Excited to announce that I will be at #fediforum today...

Excited to announce that I will be at #fediforum today speed demo-ing my latest project: an ActivityPub data observatory!

This observatory does not collect any user data or metadata. Instead I am looking at the *shape* (aka schema) of data being sent around the fediverse. This will let software devs ask questions like "How is a Mastodon 4.2.0 image post formatted differently from a Misskey 2024.7.0 image post?"

And we'll get real answers based on data rather than on poor documentation.

Like 14 September at 14:27 | Open on friend.camp

17 comments

Darius Kazemi

I won't be actually LAUNCHING this tool until I've found out how you all would feel about it being opt-out vs opt-in. I will provide a longer blog post for you all to read with details, but in short:

It would be really helpful for general interop on the fedi if this were opt-out. But if people are generally freaked out by having technical details about software data formats being opt-out... I'll make it opt-in.

Quick explanation of the data scrubbing in the attached images

14 September at 14:43 | Open on friend.camp

blaine

@darius nice! The only folks who *I* could imagine insisting on this being opt-in are Oracle's legal team, and they were told in no uncertain terms that this sort of data isn't even *eligible* for opt-out, even in the US of A. 😅

14 September at 14:49 | Open on mastodon.social

Darius Kazemi

@blaine every morning I ask myself: "Am I going to do something today that Oracle's legal team won't like?" and if the answer is no I have already failed

14 September at 14:50 | Open on friend.camp

Jamie Booth

@darius
@blaine

I'm reasonably certain *thinking* the name "Oracle" probably qualifies as something their legal team objects to. 😁

(At least without a PO attached)

15 September at 20:17 | Open on boothcomputing.social

William Pietri

@darius I'd say it's fine since it's not collecting user data. However, given how much jerks have caused sensitivity here I'd suggest an explanation page that uses some of your own posts as examples, with detailed explanations. And for usability/accessibility reasons, it should be in text, and with much higher contrast.

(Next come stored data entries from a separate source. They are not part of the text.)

-- ==== Sys2Proof/Machine/Calibration.lean ====
section
/-! DEFINITION. Scale calibration and the stored image (chapter 7): the image's layout, autoload, the zero sweep, the
capture, the end of a calibration, and saving. -/

namespace Sys2Proof.Machine

open Sys2Proof

/-! ## The image (R142, R143) -/

/-- The 7-bit I2C device address of the EEPROM (R142). -/
def eepromAddress : BitVec 7 := 0x50

/-- The 14 bytes of a bowl's block (R142). -/
def CalValues.block (v : CalValues) : List Byte :=
  u8 v.trim ++ s24 v.zero ++ u24 v.gain ++ u8 (v.k - 1) ++ u8 v.band ++ u8 v.kp ++ u8 v.ki ++ u8 v.mainRating ++
    u8 v.keepRating ++ u8 v.mode.code

/-- Bytes as a number without the modulus of a byte sum. -/
def natSum (bytes : List Byte) : Nat := bytes.foldl (fun acc b => acc + b.toNat) 0

/-- A list of bytes as an image of 128. -/
def imageOfBytes (bytes : List Byte) : Vector Byte 128 := Vector.ofFn fun i => bytes.getD i.val 0

/-- The image built from the values of both bowls, the circuit rating, the default cap and the arbitration mode (R142). -/
def buildImage (one two : CalValues) (rating cap : Nat) (mode : ArbMode) : Vector Byte 128 :=
  let body :=
    [0x5A, 0xC2] ++ u8 1 ++ u8 0 ++ one.block ++ two.block ++ u16 rating ++ u16 cap ++ u8 mode.code ++
      List.replicate 89 0
  imageOfBytes (body ++ u16 (natSum body % 65536))

/-- Byte `i` of an image. -/
def imageByte (image : Vector Byte 128) (i : Nat) : Nat := (image.toList.getD i 0).toNat

/-- Two bytes of an image, most significant first. -/
def imagePair (image : Vector Byte 128) (i : Nat) : Nat := 256 * imageByte image i + imageByte image (i + 1)

/-- Three bytes of an image, most significant first. -/
def imageTriple (image : Vector Byte 128) (i : Nat) : Nat := 65536 * imageByte image i + imagePair image (i + 1)

/-- Whether a bowl block passes R143: band 1 to 255, ratings 10 to 200, stage mode 0 to 2. -/
def blockGood (image : Vector Byte 128) (b : Nat) : Bool :=
  decide (1 ≤ imageByte image (b + 8)) && decide (10 ≤ imageByte image (b + 11)) && decide (imageByte image (b + 11) ≤ 200) &&
    decide (10 ≤ imageByte image (b + 12)) && decide (imageByte image (b + 12) ≤ 200) &&
    decide (imageByte image (b + 13) ≤ 2)

/-- Whether an image is good (R143). -/
def imageGood (image : Vector Byte 128) : Bool :=
  decide (imageByte image 0 = 0x5A) && decide (imageByte image 1 = 0xC2) && decide (imageByte image 2 = 1) &&
    decide (imagePair image 126 = natSum (image.toList.take 126) % 65536) && blockGood image 4 && blockGood image 18 &&
    decide (50 ≤ imagePair image 32) && decide (imagePair image 32 ≤ 360) && decide (imageByte image 36 ≤ 1)

/-- The values of a bowl block (R142). -/
def blockValues (image : Vector Byte 128) (b : Nat) : CalValues where
  trim := imageByte image b
  zero := signedOf 24 (imageTriple image (b + 1))
  gain := imageTriple image (b + 4)
  k := imageByte image (b + 7) + 1
  band := imageByte image (b + 8)
  kp := imageByte image (b + 9)
  ki := imageByte image (b + 10)
  mainRating := imageByte image (b + 11)
  keepRating := imageByte image (b + 12)
  mode := (stageModeOf (imageByte image (b + 13))).getD .auto

/-! ## Autoload (R144, R139) -/

/-- What the arbiter takes from a loaded image: circuit rating, pending cap clamped to it, and the mode unless a request set
one (R139). -/
def Arbiter.takeImage (x : Arbiter) (image : Vector Byte 128) : Arbiter :=
  let rating := imagePair image 32
  { x with
    rating := rating
    pendingCap := some (clampNat 50 rating (imagePair image 34))
    pendingMode := if x.modeByRequest then x.pendingMode else some ((arbModeOf (imageByte image 36)).getD .fit) }

/-- A bowl that takes its block of a loaded image, its channel reloading (R65, R144). -/
def Bowl.takeBlock (x : Bowl) (v : CalValues) : Bowl :=
  { x with cal := { x.cal with values := v }, weigh := x.weigh.reload }

/-- A good image's values taken in force (R144). -/
def State.loadImage (s : State) (image : Vector Byte 128) : State :=
  { s with
    bowls := ⟨s.bowls.one.takeBlock (blockValues image 4), s.bowls.two.takeBlock (blockValues image 18)⟩
    arbiter := s.arbiter.takeImage image }

/-- The end of autoload as LOADED, ABSENT or BAD (R144). -/
def State.endAutoload (s : State) (r : AutoloadRead) : State :=
  match s.image.autoload with
  | .inFlight =>
    match r with
    | .noAck => { s with image := { s.image with autoload := .absent } }
    | .image bytes =>
      if imageGood bytes then { s.loadImage bytes with image := { s.image with autoload := .loaded } }
      else { s with image := { s.image with autoload := .bad } }
  | .loaded => s
  | .absent => s
  | .bad => s

/-- The meaning of AUTOLOAD_COMPLETE (R144). -/
def execAutoloadComplete (r : AutoloadRead) (s : State) : Host.Outcome State Fault Refusal :=
  whileReleased (fun s => s.endAutoload r) s

/-! ## Starting a calibration (R146, R150) -/

/-- The bowl enters CALIBRATING: no heat, speed 0, its conversions handed to the calibration block (R58, R80). -/
def State.enterCalibrating (s : State) (b : BowlId) (c : BowlCal) : State :=
  let x := s.bowl b
  let stir := x.stir.handZero
  (s.setBowl b
    { x with
      run := { x.run with state := .calibrating }
      heat := x.heat.handNoHeat false
      stir := stir.1
      weigh := x.weigh.underCalibration
      cal := c }).noteClamp b stir.2

/-- The tests CALIBRATE_ZERO and CALIBRATE_SPAN share after their parameters (R146, R150). -/
def State.calibrationRefusal (s : State) (b : BowlId) : Option Status :=
  if s.autoloading then some .busy
  else if (s.bowl b).run.state ≠ .idle then some .wrongState
  else if (s.bowl b).heat.configSettle.isSome then some .settling
  else none

/-- CALIBRATE_ZERO at its owners (R146). -/
def answerCalibrateZero (params : List Byte) (s : State) : Reply :=
  match params with
  | [pb] =>
    match bowlOf pb with
    | none => refuse s .badParam
    | some b =>
      match s.calibrationRefusal b with
      | some st => refuse s st
      | none =>
        let c := (s.bowl b).cal
        let v := c.values
        ⟨s.enterCalibrating b
          { c with
            values := { v with trim := 0 }
            context := some ⟨.zero, .sweep 0, 0, none, v.trim, v.zero, v.gain⟩ }, .accepted, []⟩
  | _ => refuse s .badParam

/-- The meaning of CALIBRATE_ZERO (R146). -/
def execCalibrateZero (x : Xfer) (params : List Byte) (s : State) : Host.Outcome State Fault Refusal :=
  takeRequest 0x30 x params (answerCalibrateZero params) s

/-- CALIBRATE_SPAN at its owners (R150). -/
def answerCalibrateSpan (params : List Byte) (s : State) : Reply :=
  match params with
  | [pb, r1, r0] =>
    let reference := beNat [r1, r0]
    match bowlOf pb with
    | none => refuse s .badParam
    | some b =>
      if reference < 100 ∨ 50000 < reference then refuse s .badParam
      else
        match s.calibrationRefusal b with
        | some st => refuse s st
        | none =>
          let c := (s.bowl b).cal
          let v := c.values
          if c.zeroValid then
            ⟨s.enterCalibrating b
              { c with context := some ⟨.span reference, .capture 1 0, 0, none, v.trim, v.zero, v.gain⟩ }, .accepted, []⟩
          else refuse s .uncalibrated
  | _ => refuse s .badParam

/-- The meaning of CALIBRATE_SPAN (R150). -/
def execCalibrateSpan (x : Xfer) (params : List Byte) (s : State) : Host.Outcome State Fault Refusal :=
  takeRequest 0x31 x params (answerCalibrateSpan params) s

/-! ## Ending a calibration (R151) -/

/-- The calibration state after a calibration ends (R151): on any outcome but SUCCESS the saved trim, Z and G return. -/
def BowlCal.finish (c : BowlCal) (outcome : CalOutcome) : BowlCal :=
  let values :=
    match c.context, outcome with
    | _, .success => c.values
    | some x, _ => { c.values with trim := x.savedTrim, zero := x.savedZero, gain := x.savedGain }
    | none, _ => c.values
  { c with values := values, context := none, lastOutcome := some outcome }

/-- The end of a calibration but for the bowl state: values, outcome, channel reload, and CAL_DONE noticed (R151). -/
def State.closeCalibration (s : State) (b : BowlId) (outcome : CalOutcome) : State :=
  let x := s.bowl b
  (s.setBowl b { x with cal := x.cal.finish outcome, weigh := x.weigh.reload }).raise (.ofBowl b .calDone)

/-- The end of a calibration: the bowl becomes IDLE (R151). -/
def State.endCalibration (s : State) (b : BowlId) (outcome : CalOutcome) : State :=
  let s := s.closeCalibration b outcome
  s.setRun b { (s.bowl b).run with state := .idle }

/-- ABORT_CALIBRATION for a bowl (R152). -/
def State.abortCalibration (s : State) (b : BowlId) : Reply :=
  if (s.bowl b).run.state = .calibrating then ⟨s.endCalibration b .aborted, .ok, []⟩ else refuse s .wrongState

/-- ABORT_CALIBRATION at its owner (R152). -/
def answerAbortCalibration (params : List Byte) (s : State) : Reply :=
  match params with
  | [pb] =>
    match bowlOf pb with
    | none => refuse s .badParam
    | some b => s.abortCalibration b
  | _ => refuse s .badParam

/-- The meaning of ABORT_CALIBRATION (R152). -/
def execAbortCalibration (x : Xfer) (params : List Byte) (s : State) : Host.Outcome State Fault Refusal :=
  takeRequest 0x32 x params (answerAbortCalibration params) s

/-! ## Conversions under calibration (R147 to R150) -/

/-- What a conversion does to a calibration: it goes on with new values and context, or ends with an outcome. -/
inductive CalStep
  | goOn (c : BowlCal)
  | finish (c : BowlCal) (outcome : CalOutcome)
  deriving DecidableEq, Repr

/-- A conversion in phase SWEEP (R147): every third one is the reading for the trim under test. -/
def sweepStep (c : BowlCal) (x : CalContext) (t : Nat) (r : Int) : CalStep :=
  if x.count + 1 < 3 then .goOn { c with context := some { x with count := x.count + 1 } }
  else if r = overloadHigh then .finish c .trimRange
  else if r < 0 then
    if t < 255 then
      .goOn
        { c with
          values := { c.values with trim := t + 1 }
          context := some { x with phase := .sweep (t + 1), count := 0 } }
    else .finish c .trimRange
  else if t = 0 then .finish c .trimRange
  else .goOn { c with context := some { x with phase := .capture 1 0, count := 0, lockedTrim := some t } }

/-- The result of a complete capture: ZERO sets Z and the zero-valid marker (R149), SPAN computes G or fails (R150). -/
def captureResult (c : BowlCal) (x : CalContext) (sum : Int) : CalStep :=
  let average := roundConv sum 32
  match x.kind with
  | .zero => .finish { c with values := { c.values with zero := average }, zeroValid := true } .success
  | .span reference =>
    let n := average - c.values.zero
    if n < 10000 then .finish c .spanTooSmall
    else .finish { c with values := { c.values with gain := (roundConv (reference * 2 ^ 20) n.toNat).toNat } } .success

/-- A conversion in phase CAPTURE (R148). A conversion that is both an overload sample and disturbed meets two rows of the table;
the model takes the overload row, which stands first (assumption log entry 32, DESIGN CHOICE). -/
def captureStep (c : BowlCal) (x : CalContext) (attempt : Nat) (sum r : Int) (disturbed : Bool) : CalStep :=
  if isOverload r then .finish c .overload
  else if disturbed then
    if attempt < 4 then .goOn { c with context := some { x with phase := .capture (attempt + 1) 0, count := 0 } }
    else .finish c .disturbed
  else if x.count + 1 < 32 then
    .goOn { c with context := some { x with phase := .capture attempt (sum + r), count := x.count + 1 } }
  else captureResult c x (sum + r)

/-- A conversion handed to the calibration block. -/
def BowlCal.step (c : BowlCal) (r : Int) (disturbed : Bool) : CalStep :=
  match c.context with
  | none => .goOn c
  | some x =>
    match x.phase with
    | .sweep t => sweepStep c x t r
    | .capture attempt sum => captureStep c x attempt sum r disturbed

/-- A conversion of a CALIBRATING bowl (R80): its disturbance is judged, S is reported false, and the block acts. -/
def State.calibrationConversion (s : State) (b : BowlId) (r : Int) : State :=
  let c := (s.bowl b).weigh.judgeOnly
  let s := (s.setWeigh b c).reportStable b false
  match (s.bowl b).cal.step r c.disturbed with
  | .goOn cal => s.setCal b cal
  | .finish cal outcome => (s.setCal b cal).endCalibration b outcome

/-! ## Saving the image (R153, R154) -/

/-- The values of a bowl a snapshot holds: a calibrating bowl's saved trim, Z and G in place of those under calibration
(R153). -/
def BowlCal.savedValues (c : BowlCal) : CalValues :=
  match c.context with
  | some x => { c.values with trim := x.savedTrim, zero := x.savedZero, gain := x.savedGain }
  | none => c.values

/-- The image snapshot of a save taken now (R139, R153). -/
def State.snapshot (s : State) : Vector Byte 128 :=
  buildImage s.bowls.one.cal.savedValues s.bowls.two.cal.savedValues s.arbiter.rating s.arbiter.cap s.arbiter.mode

/-- SAVE_CALIBRATION at its owner (R153). -/
def answerSaveCalibration (params : List Byte) (s : State) : Reply :=
  match params with
  | [] =>
    if s.autoloading ∨ s.image.save.isSome then refuse s .busy
    else ⟨{ s with image := { s.image with save := some ⟨s.snapshot, 0, 10⟩ } }, .accepted, []⟩
  | _ => refuse s .badParam

/-- The meaning of SAVE_CALIBRATION (R153). -/
def execSaveCalibration (x : Xfer) (params : List Byte) (s : State) : Host.Outcome State Fault Refusal :=
  takeRequest 0x33 x params (answerSaveCalibration params) s

/-- What the part sends the EEPROM for one access: the device address, the one-byte word address, and the bytes it writes. -/
structure EepromAccess where
  device : BitVec 7
  word : Byte
  writes : List Byte
  deriving DecidableEq, Repr

/-- The sequential read of an autoload starts at word address 0 (R144). -/
def autoloadAccess : EepromAccess := ⟨eepromAddress, 0, []⟩

/-- The page write of a save in flight: page n's 16 bytes at word address 16 × n (R154). -/
def SaveJob.pageAccess (j : SaveJob) : EepromAccess :=
  ⟨eepromAddress, BitVec.ofNat 8 (16 * j.page), (j.image.toList.drop (16 * j.page)).take 16⟩

/-- The end of a save: IDLE with its outcome, STORE_DONE noticed (R154). -/
def State.endSave (s : State) (o : SaveOutcome) : State :=
  { s with image := { s.image with save := none, lastSave := some o } }.raise .storeDone

/-- The end of a page write (R154). -/
def State.pageDone (s : State) (acked : Bool) : State :=
  match s.image.save with
  | none => s
  | some j =>
    if acked then
      if j.page < 7 then { s with image := { s.image with save := some { j with page := j.page + 1, left := 10 } } }
      else s.endSave .ok
    else s.endSave .writeFailed

/-- The meaning of EEPROM_PAGE_WRITE_DONE (R154). -/
def execEepromPageWriteDone (acked : Bool) (s : State) : Host.Outcome State Fault Refusal :=
  whileReleased (fun s => s.pageDone acked) s

/-- The 10 ms of a page passing without acknowledgement (R154). -/
def State.pageTimeout (s : State) : State :=
  match s.image.save with
  | none => s
  | some _ => s.endSave .writeFailed

/-- The meaning of EEPROM_PAGE_TIMEOUT (R154). -/
def execEepromPageTimeout (s : State) : Host.Outcome State Fault Refusal := whileReleased State.pageTimeout s

end Sys2Proof.Machine
end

Machine representations look forbidding to non-technical people anyhow, but especially so when dark and hard to read.

14 September at 14:53 | Open on sfba.social

Darius Kazemi

@williampietri Yes, sorry, this is something I whipped up in a few minutes for a microblog post and is not going to be what my macroblog post looks like

14 September at 14:58 | Open on friend.camp

In #Flancia we'll meet

@darius very nice, thanks for checking but to me it's super clear this is fine to scrape by default/be opt-out.

14 September at 15:19 | Open on social.coop

Jeremy Bornstein

This looks very cool, thank you!

As an implementor, one of the additional things I'm curious about are the commonalities (or lack thereof) among the structure of various URIs. Would you be open to, for example, analyzing common prefixes in a single activity, to notice for example that the actor ID is or is not present as a portion of (say) the followers collection?

19 September at 2:25 | Open on jeremy.org

Seth 🎙️:jawn_sg:

@darius Oh this is too cool!

14 September at 14:46 | Open on s3th.me

Evan Prodromou

@darius can you compare to browser.pub?

14 September at 15:22 | Open on cosocial.ca

Darius Kazemi

@evan yeah. on browserpub I can say "hey help me take a look at these particular messages I know about". This observatory will surface information about stuff floating around the fedi that I don't even know about. For example I am already learning about server software I've never even heard of, and I would not have put that into browser.pub because I wouldn't have known it existed

14 September at 15:27 | Open on friend.camp

Evan Prodromou

@darius Ah, OK, interesting. Where does your network tap plug in?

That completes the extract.